Phase Transformation of FGD By-Product into Plaster Mould via Heat Treatment Process

Abstract

Flue Gas Desulfurization (FGD) is a waste incineration process commonly used to eliminate sulfur dioxide (SO2) from flue gas power plants. FGD by-product recorded a rich gypsum content, also known as calcium sulfate dehydrate (CaSO4•2H2O), which has promising practical applications in plaster mould production. Plaster of Paris (POP) with a chemical composition of calcium sulfate hemihydrate (CaSO4•0.5H2O) is widely used in plaster mould production because of its quick setting and hardening upon moistened. Naturally, gypsum with 2 molecules of crystalline water can change to 1.5 molecules via the dehydration process.

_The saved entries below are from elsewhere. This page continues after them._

/-- `.proc`: starts at the next fetch line (R108, R112). Without `stream` it is a SIMT procedure, also in an `scode`
section. DESIGN CHOICE, unsafe (log 61). -/
def Asm.openProc (a : Asm) (c : Scope) (as : List (List Tok)) : Except Err Asm := do
  if a.proc.isSome then .error .nesting
  let s ← a.sec
  if s.kind ≠ .code && s.kind ≠ .scode then .error .nesting
  let name ← nameOf (as.headD [])
  let (n, st) ← (as.drop 1).foldlM (fun (x : Nat × Bool) o => match o with
    | .word "named" :: .mark '=' :: v => do
      return ((← c.inRange .value 1 33 (← c.numberOf v)).toNat, x.2)
    | [.word "stream"] => .ok (x.1, true)
    | _ => .error .unknownKey) (32, false)
  if st && s.kind ≠ .scode then .error .nesting
  let a ← a.alignTo 7
  let s ← a.sec
  return { a with proc := some { name := name, named := n, stream := st, sec := a.cur, start := s.size, blk := none,
                                    leaves := false } }

def Asm.closeProc (a : Asm) (e : Env) (strict : Bool) (l : Option String) : Except Err Asm := do
  let a ← (← a.closeBlock e strict false).label l
  let some p := a.proc | .error .noProcedure
  if strict && !p.leaves then .error .fallsThrough
  let s ← a.sec
  let a ← a.define { name := p.name, kind := if p.stream then .sproc else .proc, sec := some a.cur, value := p.start,
                     size := s.size - p.start }
  return { a with proc := none }

def Asm.openBlock (a : Asm) (e : Env) (strict : Bool) (l : Option String) (as : List (List Tok)) : Except Err Asm := do
  let a ← (← a.closeBlock e strict true).label l
  let some p := a.proc | .error .noProcedure
  let s ← a.sec
  let label ← nameOf (as.headD [])
  return { a with proc := some { p with
    blk := some { label := label, names := [], opts := as.drop 1, start := s.size, entry := s.size = p.start, stmts := [] } } }

def dataFloats : List (String × Fmt) :=
  [(".f16", .f16), (".bf16", .bf16), (".f32", .f32), (".f64", .f64), (".e5m2", .e5m2), (".e4m3", .e4m3)]
def dataInts : List (String × Nat) := [(".byte", 1), (".half", 2), (".word", 4), (".dword", 8)]

/-- May data stand here? In code only outside procedures; in record sections only inside a record (R111, R112). -/
def Asm.dataOk (a : Asm) : Except Err Unit := do
  let s ← a.sec
  if a.proc.isSome && (s.kind = .code || s.kind = .scode) then .error .nesting
  else if (s.kind = .wset || s.kind = .gram) && a.rec_.isNone then .error .nesting
  else if s.kind = .slots || s.kind = .job then .error .nesting
  else return ()

/-- A number of a directive from 0 to below a bound. -/
def Scope.natOf (c : Scope) (bound : Nat) (ts : List Tok) : Except Err Nat := do
  return (← c.inRange .value 0 bound (← c.numberOf ts)).toNat

/-- Directives of data (R112). -/
def Asm.data (a : Asm) (c : Scope) (d : String) (as : List (List Tok)) : Except Err Asm := do
  a.dataOk
  match dataInts.lookup d, dataFloats.lookup d with
  | some n, _ => as.foldlM (fun a ts => a.datum c n ts) a
  | _, some f => as.foldlM (fun a ts => a.constant f ts) a
  | none, none =>
    match d, as with
    | ".space", n :: r => do
      let n ← c.natOf (2 ^ 63) n
      let v ← (match r with | [] => Except.ok 0 | [v] => c.numberOf v | _ => .error .operand)
      let v ← if (← a.sec).kind = .zero then c.inRange .value 0 1 v else c.inRange .value (-128) 256 v
      a.fill n (BitVec.ofNat 8 (wrap 8 v))
    | ".gterm", [col, code] => do a.emit (bytesLE 4 ((← c.natOf (2 ^ 23) col) * 256 + (← c.natOf 256 code)))
    | ".gref", [k] => do a.emit (bytesLE 4 (2 ^ 31 + (← c.natOf (2 ^ 24) k)))
    | _, _ => .error .directive

/-- `.slots`: names or words, eight at most (R112, R119). -/
def Asm.slotTable (a : Asm) (c : Scope) (as : List (List Tok)) : Except Err (List Nat) := do
  if 8 < as.length then .error .tooMany
  let ws ← as.mapM fun ts => do
    let byName := match ts with | [.word s] => a.slots.lookup s | _ => none
    match byName with
    | some w => return w
    | none =>
      c.natOf (2 ^ 32) ts
  return ws ++ List.replicate (8 - ws.length) 0
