/-- The command of a WBIND ends, and its threads go on. -/
def State.endWbind (s : State) (c : Cmd) : State := ((s.endCmd c 0 0).resumeCmd c.wave c.lanes).settle

theorem State.wbindStep_later {s : State} {c : Cmd} {h : Nat} {a : Word} (hk : s.checkSet c a = .later) :
    s.wbindStep c h a = s := by
  simp only [State.wbindStep, hk]

/-- Steps 2 to 4 of R242, once the check has ended. -/
theorem State.wbindStep_ends {s u : State} {c : Cmd} {h : Nat} {a : Word} (hk : (s.checkSet c a).Ends u) :
    s.wbindStep c h a =
      if u.openBins c.vf h ≠ [] then u.dispatchAll (u.openBins c.vf h)
      else if ∃ b ∈ u.binsOf c.vf h, b.weights = .waiting then u
      else ((u.unbound c.vf h).rebound c h (s.checkSet c a)).endWbind c := by
  obtain ⟨hpa, size, hk⟩ | ⟨code, sub, at_, hk⟩ := hk
  all_goals
    simp only [State.wbindStep, hk, Bool.not_eq_true', List.isEmpty_eq_false_iff, List.any_eq_true, decide_eq_true_eq]
    rfl

/-- The three outcomes of WBIND, once the check has ended, exclude each other and leave none out. -/
theorem State.eq_wbindStep_iff {s t u : State} {c : Cmd} {h : Nat} {a : Word} (hk : (s.checkSet c a).Ends u) :
    t = s.wbindStep c h a ↔
      (u.openBins c.vf h ≠ [] ∧ t = u.dispatchAll (u.openBins c.vf h) ∨
        u.openBins c.vf h = [] ∧ (∃ b ∈ u.binsOf c.vf h, b.weights = .waiting) ∧ t = u ∨
        u.openBins c.vf h = [] ∧ (∀ b ∈ u.binsOf c.vf h, b.weights ≠ .waiting) ∧
          t = ((u.unbound c.vf h).rebound c h (s.checkSet c a)).endWbind c) := by
  have hnone : (¬∃ b ∈ u.binsOf c.vf h, b.weights = .waiting) ↔ ∀ b ∈ u.binsOf c.vf h, b.weights ≠ .waiting := by simp
  rw [State.wbindStep_ends hk, ← hnone]
  split_ifs with hopen hwait
  · simp [hopen]
  · simp [not_not.1 hopen, hwait]
  · simp [not_not.1 hopen, hwait]

/-- A bound handle's set was found good; one with a record was not. -/
theorem State.eq_rebound_iff {s t u : State} {c : Cmd} {h : Nat} {k : BindCheck} (hk : k.Ends u) :
    t = (s.rebound c h k).endWbind c ↔
      (∃ hpa size, k = .good hpa size u ∧ t = (s.rebound c h (.good hpa size u)).endWbind c) ∨
        ∃ code sub at_, k = .bad code sub at_ u ∧ t = (s.rebound c h (.bad code sub at_ u)).endWbind c := by
  obtain ⟨hpa, size, rfl⟩ | ⟨code, sub, at_, rfl⟩ := hk
  · simp
  · simp

theorem exec_wbindComplete {cmd h : Nat} {a : Word} {s : State} {c : Cmd} (hc : s.cmd? cmd = some c)
    (hkind : c.kind = .wbind h a) : exec (.wbindComplete cmd) s = .next (s.wbindStep c h a) := by
  change execWbindComplete cmd s = _
  simp only [execWbindComplete, hc, hkind]

/-- A WBIND whose check ends takes one step of R242. -/
theorem becomes_wbindStep (cmd : Nat) : Becomes (.wbindComplete cmd) fun s t => ∃ c h a u,
    s.cmd? cmd = some c ∧ c.kind = .wbind h a ∧ (s.checkSet c a).Ends u ∧ t = s.wbindStep c h a := by
  refine becomes_of_cases (fun s t => ?rule) fun s => ?cases
  case rule =>
    rintro ⟨c, h, a, u, hc, hkind, -, rfl⟩
    exact exec_wbindComplete hc hkind
  case cases =>
    by_cases hcmd : ∃ c h a, s.cmd? cmd = some c ∧ c.kind = .wbind h a
    · obtain ⟨c, h, a, hc, hkind⟩ := hcmd
      obtain hk | ⟨u, hk⟩ := (s.checkSet c a).ends_or_later
      · left
        rw [exec_wbindComplete hc hkind, State.wbindStep_later hk]
      · exact .inr ⟨_, c, h, a, u, hc, hkind, hk, rfl⟩
    · left
      change execWbindComplete cmd s = _
      unfold execWbindComplete
      split
      · split
        · exact absurd ⟨_, _, _, ‹_›, ‹_›⟩ hcmd
        · rfl
      · rfl

theorem Becomes.congr {i : Instr} {p q : State → State → Prop} (h : Becomes i p) (hpq : ∀ s t, p s t ↔ q s t) :
    Becomes i q := by
  rwa [show q = p from funext fun s => funext fun t => propext (hpq s t).symm]

theorem becomes_wbindComplete (cmd : Nat) : Becomes (.wbindComplete cmd) fun s t => ∃ c h a u,
    s.cmd? cmd = some c ∧ c.kind = .wbind h a ∧ (s.checkSet c a).Ends u ∧
      (u.openBins c.vf h ≠ [] ∧ t = u.dispatchAll (u.openBins c.vf h) ∨
        u.openBins c.vf h = [] ∧ (∃ b ∈ u.binsOf c.vf h, b.weights = .waiting) ∧ t = u ∨
        u.openBins c.vf h = [] ∧ (∀ b ∈ u.binsOf c.vf h, b.weights ≠ .waiting) ∧
          ((∃ hpa size, s.checkSet c a = .good hpa size u ∧
              t = ((u.unbound c.vf h).rebound c h (.good hpa size u)).endWbind c) ∨
            ∃ code sub at_, s.checkSet c a = .bad code sub at_ u ∧
              t = ((u.unbound c.vf h).rebound c h (.bad code sub at_ u)).endWbind c)) := by
  refine (becomes_wbindStep cmd).congr fun s t => exists_congr fun c => exists_congr fun h => exists_congr fun a =>
    exists_congr fun u => and_congr_right fun _ => and_congr_right fun _ => and_congr_right fun hk => ?_
  rw [State.eq_wbindStep_iff hk, State.eq_rebound_iff hk]

/-! ## A job leaves a tile engine (R234) -/

/-- What the leaving of a tile engine comes to: bins are dispatched first, then their tiles run (R234, R246). -/
theorem exec_jobLeaveEngine (job cluster : Nat) (s : State) :
    let mine := s.bins.filter fun b => b.job = job && b.cluster = cluster
    exec (.jobLeaveEngine job cluster) s =
      if s.ctxIdle job cluster = true ∧ (s.ctxWanted job cluster = true ∨ s.awayWanted job cluster = true) then
        if ∃ b ∈ mine, b.opened = true then .next (s.dispatchAll mine)
        else if mine ≠ [] then .next s
        else .next (s.saveCtx job cluster).settle
      else .next s := by
  intro mine
  have hdue : (!s.ctxIdle job cluster || !(s.ctxWanted job cluster || s.awayWanted job cluster)) = true ↔
      ¬(s.ctxIdle job cluster = true ∧ (s.ctxWanted job cluster = true ∨ s.awayWanted job cluster = true)) := by
    simp only [Bool.or_eq_true, Bool.not_eq_true', ← Bool.not_eq_true, not_and_or]
  have hopen : mine.any Bin.opened = true ↔ ∃ b ∈ mine, b.opened = true := List.any_eq_true
  have hmine : (!mine.isEmpty) = true ↔ mine ≠ [] := by simp
  have he : exec (.jobLeaveEngine job cluster) s = _ := if_congr hdue rfl (if_congr hopen rfl (if_congr hmine rfl rfl))
  rw [he, ite_not]

/-- Settles O36: each event by the tests that its meaning makes, in their order; what becomes of pins that a rebound handle
makes too large is log 65. -/
theorem carillonEvents : Obligations.CarillonEvents := by
  unfold Obligations.CarillonEvents
  refine ⟨becomes_ncallComplete, fun cluster vf handle => ?load, becomes_binDispatchTimer, fun cluster => ?blocked,
    becomes_wbindComplete, fun job cluster s => ?leave⟩
  case load => exact turns_of_not_test (fun _ => rfl) fun _ => Iff.rfl
  case blocked =>
    exact turns_of_test (fun _ => rfl) fun s => by simp [imp_iff_not_or]
  case leave =>
    have hx := exec_jobLeaveEngine job cluster s
    refine ⟨fun hdue => hx.trans (if_neg hdue), fun hdue hopen => ?dispatches, fun hdue hshut hmine => ?runs,
      fun hdue hmine => ?leaves⟩
    all_goals rw [hx, if_pos hdue]
    case dispatches => exact if_pos hopen
    case runs => rw [if_neg fun ⟨b, hb, hopen⟩ => by simp [hshut b hb] at hopen, if_pos hmine]
    case leaves => rw [if_neg fun ⟨b, hb, _⟩ => by simp [hmine] at hb, if_neg (not_not.2 hmine)]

Various dehydration methods were conducted to transform FGD gypsum to hemihydrate. After undergoing different autoclave processes, the phase transition of FGD by-products was identified by X-ray diffraction (XRD) mode and compared with commercial POP. Chemical composition of FGD sludge contains a high amount of calcium oxide (CaO), sulfur trioxide (SO3) and boron trioxide (B2O3), as well as other impurities such as fluorine (F), chlorine (Cl), and magnesium oxide (MgO). Based on phase analysis, sample H1 to H5 show the percentage of hemihdyrate is 1.5%, 19.7%, 2.8%, 1.2%, and 46.1%, respectively, after different dehydration methods.